The voice on the other end was a man with a high-pitched voice. He spoke quickly.
"This is William Vanderkin...ah...I'm a history professor at Marquette. I was a colleague of Tim Bantien's."
I forced myself to focus. Another rough night. The beers at Emily’s had just been the start. I’d stopped for a twelve pack of Point, then demolished most of it once I’d gotten home. Now, my tongue felt thick, my mouth dry. "Uh-huh."
"I was wondering if we could talk," he said. "Maybe this morning before I leave for the Christmas break? “
"Okay,” I said. “In an hour?"
"My office is in Coughlin Hall."
"I know it."
We hung up and I went into the bathroom. Started the shower and stripped. Under the hot water, I searched my memory for any mention of William Vanderkin. I vaguely remembered Tim talking about a Vanderkin in his department. Or was it Van Dressen? If I was correct, Tim had said he was an asshole.
It took me about a half-hour to shower, shave and dress before I was on my way to Marquette's campus.
It was one of those beautifully sunny winter mornings. The kind that fools you into thinking it's warmer than it really is. Where you step outside and the cold hits you like a sucker punch courtesy of Mother Nature.
I took the 13th street exit, passed back under the freeway, and drove into the Marquette campus. The university is in a strange area, smack dab between the business district and some of the hard ghettos in Milwaukee. It wasn't uncommon to see students walking side-by-side with gangbangers and winos.
The history department, in Coughlin Hall, sat on the edge of the block, a stone's throw from I-94.
Finding a parking space was unusually easy. I parked, hurried through the cold and was glad that the front doors were unlocked. I made my way to Vanderkin's office. It was easy. Tim's office had been in the same building. I felt my mood darken.
I checked the directory near the history department's main office, and saw that Vanderkin's office was in 305. I walked up two flights of stairs, the light stale and yellow as it poured through tall windows at the top of the stairs. I went down the long, tiled hallway until I came to an old wooden door with cheap decals. Prof. William Vanderkin.
&nb
sp; I knocked on the door.
"It's open."
The office was small, with an L-shaped desk dominating the space. Bookshelves lined the walls and were jammed to overflowing. What books didn't fit on the shelves were piled on the floor in towering stacks.
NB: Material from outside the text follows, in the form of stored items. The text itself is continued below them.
-- ==== Sys2Proof/Certificates/Slice0/Obligations.lean ====
section
/-! DEFINITION. The statements about the SD-724, for the provers. A taking ends in `u.settle`: `u` is what the command itself
leaves, and `State.settle` then sets the output lines and lets the ports go on sending (`Obligations.EndOfTaking` says what
that leaves alone). A statement about a command gives `u`: the parts it may change, the claims in flight, the notices, the
answer, and the new values (`Effect`, in Safety.lean). -/

open Sys2Proof Sys2Proof.Machine

/-! ## Occupancy monitor (02) -/

/-- R20, R21, R23: what a change of a defined section's input does. -/
def sectionInputIsQualified : Prop :=
  ∀ (n : Nat) (signal : LineSignal) (s : State) (r : SectionRec), Tbl.find n s.sections = some r →
    let level : Occ := if signal = .free then .clear else .occupied
    let dropped : Option Pending := if r.forced ∨ level ≠ r.confirmed then none else r.pending
    ∃ u, exec (.occupancyInputChange n signal) s = .next u.settle ∧
      Effect [.lines, .sections] s.claims
        (fun s => match dropped with
          | some p => if r.noise = false ∧ selects r.selection p.toward then
              s.post .sect 2 [.u8 n, .u8 (if p.toward = .occupied then 1 else 2)] else s
          | none => s) none s u ∧
      u.pins = { s.pins with occupancy := s.pins.occupancy.set (n - 1) signal } ∧
      Put n (if dropped.isSome then { r with level := level, pending := none, noise := true }
        else if r.forced ∨ r.pending.isSome ∨ level = r.confirmed then { r with level := level }
        else { r with level := level, pending := some ⟨level, if level = .occupied then s.param.occupyConfirm else
          s.param.clearConfirm * 1000⟩ }) s.sections u.sections

/-- R1, R5: the input of a section with no record only shows its new signal. -/
def undefinedInputIsNotTaken : Prop :=
  ∀ (n : Nat) (s : State),
    (Tbl.find n s.sections = none → ∀ signal, exec (.occupancyInputChange n signal) s =
      .next ({ s with pins := { s.pins with occupancy := s.pins.occupancy.set (n - 1) signal } }).settle) ∧
    (Tbl.find n s.points = none → ∀ a b, exec (.detectionChange n a b) s =
      .next ({ s with pins := { s.pins with normal := s.pins.normal.set (n - 1) a,
                                            reverse := s.pins.reverse.set (n - 1) b } }).settle) ∧
    (Tbl.find n s.gates = none → ∀ bytes, exec (.inboundFrame n bytes) s = .next s.settle ∧
      exec (.outboundFrame n bytes) s = .next s.settle)

/-- R1, R5, R20–R23: a change of an occupancy input; and the inputs of objects that are not defined. -/
def Obligations.OccupancyInputs : Prop := sectionInputIsQualified ∧ undefinedInputIsNotTaken

/-- The claims by which a confirmed edge is delivered (R24), an unrouted occupancy is raised (R26) or ended (R27). -/
def edgeClaims (s : State) (n : Nat) (r : SectionRec) (state : Occ) (cause : EdgeCause) : List Instr :=
  [if state = .occupied then .routeOccupyEdge n cause else .routeClearEdge n cause] ++
  (if r.kind = .reader then
    (s.gateOf n).toList.map (fun g => if state = .occupied then .readerOccupyEdge g cause else .readerClearEdge g cause)
   else if r.kind = .body then [.bodyEdge n state cause] else []) ++
  (if r.kind = .ladder ∨ r.kind = .gateOut ∨ r.kind = .mouth then
    if state = .clear then [.alarmConditionEnd (.unroutedOccupancy n)]
    else if r.reservedBy = none then [.alarmRaise (.unroutedOccupancy n)] else []
   else [])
William Vanderkin sat at the desk, typing on his computer. A Styrofoam cup of coffee sat to the left of his keyboard.
He turned and looked me over.
"Mr. Ashland, I presume," he said, then stood and extended his hand. He was a bit shorter than my six-one, but he was wider, with a narrow waist and thick shoulders. He wore a sweater, jeans and hiking boots. His grip was firm and he smiled easily. He had clear blue eyes and blonde hair, brushed lightly at the sides with gray. His face was all sharp angles and smooth skin. He'd pulled a hat trick in the looks department: handsome, distinguished and slightly rugged.
"Mr. Vanderkin," I answered.
"You'll pardon the mess," he said. "But I've had so much work to do; grading papers, preparing a paper to be published..." his voice trailed off. "I guess housekeeping hasn't been my utmost priority." His smile revealed perfect white teeth. He cleared books off the visitor's chair, gestured for me to sit. I did. He went back to his desk chair, swiveled it so he was facing me, then sat.
I decided I didn't want to hear anything else about his schedule. So I got right to the point. "You wanted to talk about Tim Bantien?"
He nodded his head.
"How did you get my name?" I asked.
"Tim mentioned you often." He gave me a big, phony smile that was designed to make me feel good. It did just the opposite. "You were friends, right?" he asked.
"We went to school together," I answered evenly.
"And I seem to recall Tim saying that you are a... a private detective, right?"
"Were you and Tim close? Like I said, I don't remember him mentioning your name."
I crossed my leg casually, my foot millimeters from a tall, wobbly stack of books.
He laughed, a hollow sound that reminded me of a politician being caught breaking a campaign promise.